**Supplied records:**
Segment Open

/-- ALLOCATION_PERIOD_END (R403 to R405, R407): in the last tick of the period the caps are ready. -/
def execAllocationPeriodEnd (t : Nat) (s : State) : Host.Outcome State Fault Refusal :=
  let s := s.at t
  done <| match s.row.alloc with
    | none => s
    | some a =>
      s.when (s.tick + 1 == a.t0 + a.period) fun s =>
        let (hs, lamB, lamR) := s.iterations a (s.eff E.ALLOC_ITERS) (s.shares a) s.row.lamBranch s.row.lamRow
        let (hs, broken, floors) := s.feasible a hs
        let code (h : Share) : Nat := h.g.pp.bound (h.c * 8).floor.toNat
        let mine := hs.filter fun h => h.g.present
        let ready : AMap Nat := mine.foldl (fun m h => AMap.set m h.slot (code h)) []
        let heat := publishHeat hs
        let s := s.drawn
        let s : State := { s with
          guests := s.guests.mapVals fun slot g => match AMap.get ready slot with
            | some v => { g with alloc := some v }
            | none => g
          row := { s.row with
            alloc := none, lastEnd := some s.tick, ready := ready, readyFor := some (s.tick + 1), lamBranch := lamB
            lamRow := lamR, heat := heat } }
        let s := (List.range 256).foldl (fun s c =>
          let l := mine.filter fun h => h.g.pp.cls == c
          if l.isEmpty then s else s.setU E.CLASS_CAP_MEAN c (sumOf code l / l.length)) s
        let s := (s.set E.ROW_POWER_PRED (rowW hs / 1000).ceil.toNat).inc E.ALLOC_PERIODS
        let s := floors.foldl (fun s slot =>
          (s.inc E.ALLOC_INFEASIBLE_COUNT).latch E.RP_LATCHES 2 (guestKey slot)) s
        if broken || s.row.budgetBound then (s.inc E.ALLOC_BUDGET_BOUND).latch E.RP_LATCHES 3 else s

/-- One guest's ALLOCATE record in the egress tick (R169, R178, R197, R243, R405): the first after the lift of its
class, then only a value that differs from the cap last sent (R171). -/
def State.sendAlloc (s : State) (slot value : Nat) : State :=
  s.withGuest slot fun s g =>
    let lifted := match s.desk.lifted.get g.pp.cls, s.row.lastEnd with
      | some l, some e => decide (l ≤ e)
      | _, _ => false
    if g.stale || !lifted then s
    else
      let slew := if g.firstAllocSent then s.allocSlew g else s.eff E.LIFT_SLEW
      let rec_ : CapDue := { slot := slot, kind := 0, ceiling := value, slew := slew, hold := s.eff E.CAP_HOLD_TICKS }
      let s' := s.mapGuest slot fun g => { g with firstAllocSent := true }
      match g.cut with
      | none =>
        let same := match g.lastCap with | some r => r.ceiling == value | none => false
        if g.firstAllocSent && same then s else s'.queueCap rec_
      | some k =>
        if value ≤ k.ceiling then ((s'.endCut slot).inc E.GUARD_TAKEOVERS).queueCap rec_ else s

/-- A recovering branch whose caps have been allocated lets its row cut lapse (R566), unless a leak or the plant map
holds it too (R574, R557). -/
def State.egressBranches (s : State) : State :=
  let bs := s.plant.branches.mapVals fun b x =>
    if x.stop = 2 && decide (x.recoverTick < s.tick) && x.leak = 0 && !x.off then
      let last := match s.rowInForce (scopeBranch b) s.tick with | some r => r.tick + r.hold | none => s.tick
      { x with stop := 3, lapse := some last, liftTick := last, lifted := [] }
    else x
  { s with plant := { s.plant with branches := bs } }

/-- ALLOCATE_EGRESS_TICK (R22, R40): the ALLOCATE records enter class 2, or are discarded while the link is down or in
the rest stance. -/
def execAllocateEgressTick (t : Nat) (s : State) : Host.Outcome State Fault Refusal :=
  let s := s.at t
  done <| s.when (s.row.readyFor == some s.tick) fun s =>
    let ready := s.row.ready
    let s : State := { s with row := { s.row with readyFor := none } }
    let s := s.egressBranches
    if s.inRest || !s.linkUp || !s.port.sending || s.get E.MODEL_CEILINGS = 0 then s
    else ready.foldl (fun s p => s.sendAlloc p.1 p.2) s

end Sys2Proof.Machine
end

Segment Closed
Segment Open

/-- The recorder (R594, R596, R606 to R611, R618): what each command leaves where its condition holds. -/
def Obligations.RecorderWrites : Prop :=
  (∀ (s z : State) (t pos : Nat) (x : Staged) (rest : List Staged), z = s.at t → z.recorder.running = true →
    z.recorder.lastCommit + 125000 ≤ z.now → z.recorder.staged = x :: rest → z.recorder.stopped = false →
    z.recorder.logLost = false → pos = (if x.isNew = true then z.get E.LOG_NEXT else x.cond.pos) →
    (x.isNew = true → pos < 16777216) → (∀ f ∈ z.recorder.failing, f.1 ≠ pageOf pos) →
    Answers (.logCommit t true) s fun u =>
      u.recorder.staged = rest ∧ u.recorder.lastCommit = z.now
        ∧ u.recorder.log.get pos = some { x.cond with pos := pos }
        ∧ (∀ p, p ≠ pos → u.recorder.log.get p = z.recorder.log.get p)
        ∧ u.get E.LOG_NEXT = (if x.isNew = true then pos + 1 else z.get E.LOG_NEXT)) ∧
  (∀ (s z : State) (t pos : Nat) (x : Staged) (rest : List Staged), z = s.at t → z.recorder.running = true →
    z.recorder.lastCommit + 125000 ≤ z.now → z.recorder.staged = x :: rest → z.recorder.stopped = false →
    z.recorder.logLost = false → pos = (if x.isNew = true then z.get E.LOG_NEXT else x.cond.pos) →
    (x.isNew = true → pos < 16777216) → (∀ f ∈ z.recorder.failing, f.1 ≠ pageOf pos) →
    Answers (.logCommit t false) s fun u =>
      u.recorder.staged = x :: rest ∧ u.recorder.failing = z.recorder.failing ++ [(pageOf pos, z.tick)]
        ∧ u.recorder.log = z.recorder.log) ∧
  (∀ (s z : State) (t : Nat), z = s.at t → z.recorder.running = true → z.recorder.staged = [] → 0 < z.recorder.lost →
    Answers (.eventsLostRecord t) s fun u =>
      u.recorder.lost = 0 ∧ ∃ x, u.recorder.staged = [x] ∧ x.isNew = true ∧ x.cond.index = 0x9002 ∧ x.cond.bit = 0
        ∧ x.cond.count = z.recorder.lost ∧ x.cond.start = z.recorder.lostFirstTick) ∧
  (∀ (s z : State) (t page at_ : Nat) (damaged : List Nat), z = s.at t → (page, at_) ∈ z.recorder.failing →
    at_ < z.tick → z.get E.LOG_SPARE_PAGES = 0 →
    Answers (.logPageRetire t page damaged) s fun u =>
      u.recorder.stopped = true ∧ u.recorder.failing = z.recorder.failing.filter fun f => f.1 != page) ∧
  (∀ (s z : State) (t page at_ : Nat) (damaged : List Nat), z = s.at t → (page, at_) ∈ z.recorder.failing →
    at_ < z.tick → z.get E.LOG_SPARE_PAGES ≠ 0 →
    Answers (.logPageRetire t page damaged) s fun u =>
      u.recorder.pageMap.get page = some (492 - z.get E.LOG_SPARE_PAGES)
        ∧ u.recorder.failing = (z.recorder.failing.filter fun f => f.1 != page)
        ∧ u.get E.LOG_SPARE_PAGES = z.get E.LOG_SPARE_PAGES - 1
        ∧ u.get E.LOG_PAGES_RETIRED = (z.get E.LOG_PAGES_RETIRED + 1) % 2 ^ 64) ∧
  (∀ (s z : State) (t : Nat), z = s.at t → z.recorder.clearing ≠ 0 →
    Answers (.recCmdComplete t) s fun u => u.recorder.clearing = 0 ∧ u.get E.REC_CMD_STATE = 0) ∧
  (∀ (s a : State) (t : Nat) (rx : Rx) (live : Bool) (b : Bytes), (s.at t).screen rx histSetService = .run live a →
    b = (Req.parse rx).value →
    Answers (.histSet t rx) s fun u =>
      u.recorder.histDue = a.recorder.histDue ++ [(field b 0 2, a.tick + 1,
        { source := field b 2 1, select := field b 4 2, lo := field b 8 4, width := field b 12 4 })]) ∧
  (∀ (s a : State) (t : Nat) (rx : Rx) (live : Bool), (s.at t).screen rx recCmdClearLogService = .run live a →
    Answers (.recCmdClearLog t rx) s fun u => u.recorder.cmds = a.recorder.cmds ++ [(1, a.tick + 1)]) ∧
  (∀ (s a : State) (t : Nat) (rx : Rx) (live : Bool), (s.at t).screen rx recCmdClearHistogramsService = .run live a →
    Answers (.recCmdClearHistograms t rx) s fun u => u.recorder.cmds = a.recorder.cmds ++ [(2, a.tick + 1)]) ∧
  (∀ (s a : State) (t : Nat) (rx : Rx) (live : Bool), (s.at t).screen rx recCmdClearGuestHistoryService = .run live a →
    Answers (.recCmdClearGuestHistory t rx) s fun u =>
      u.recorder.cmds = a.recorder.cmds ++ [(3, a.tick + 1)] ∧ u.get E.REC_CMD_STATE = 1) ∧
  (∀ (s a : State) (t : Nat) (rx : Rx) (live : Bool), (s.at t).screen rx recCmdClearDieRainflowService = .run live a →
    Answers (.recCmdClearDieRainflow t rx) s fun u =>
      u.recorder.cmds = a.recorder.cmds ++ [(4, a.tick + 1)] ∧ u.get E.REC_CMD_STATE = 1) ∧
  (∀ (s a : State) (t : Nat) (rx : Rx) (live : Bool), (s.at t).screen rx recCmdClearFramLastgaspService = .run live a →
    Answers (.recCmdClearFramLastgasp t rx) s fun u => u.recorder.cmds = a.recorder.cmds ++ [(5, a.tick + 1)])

Segment Closed

**Required action:** Once you find the line with "Answers (.recCmdClearLog t" above, print it and every line after it up to and including the line with "Answers (.recCmdClearFramLastgasp t", exactly as written and nothing else.

**Response:**
    Answers (.recCmdClearLog t rx) s fun u => u.recorder.cmds = a.recorder.cmds ++ [(1, a.tick + 1)]) ∧
  (∀ (s a : State) (t : Nat) (rx : Rx) (live : Bool), (s.at t).screen rx recCmdClearHistogramsService = .run live a →
    Answers (.recCmdClearHistograms t rx) s fun u => u.recorder.cmds = a.recorder.cmds ++ [(2, a.tick + 1)]) ∧
  (∀ (s a : State) (t : Nat) (rx : Rx) (live : Bool), (s.at t).screen rx recCmdClearGuestHistoryService = .run live a →
    Answers (.recCmdClearGuestHistory t rx) s fun u =>
      u.recorder.cmds = a.recorder.cmds ++ [(3, a.tick + 1)] ∧ u.get E.REC_CMD_STATE = 1) ∧
  (∀ (s a : State) (t : Nat) (rx : Rx) (live : Bool), (s.at t).screen rx recCmdClearDieRainflowService = .run live a →
    Answers (.recCmdClearDieRainflow t rx) s fun u =>
      u.recorder.cmds = a.recorder.cmds ++ [(4, a.tick + 1)] ∧ u.get E.REC_CMD_STATE = 1) ∧
  (∀ (s a : State) (t : Nat) (rx : Rx) (live : Bool), (s.at t).screen rx recCmdClearFramLastgaspService = .run live a →
    Answers (.recCmdClearFramLastgasp t rx) s fun u => u.recorder.cmds = a.recorder.cmds ++ [(5, a.tick + 1)])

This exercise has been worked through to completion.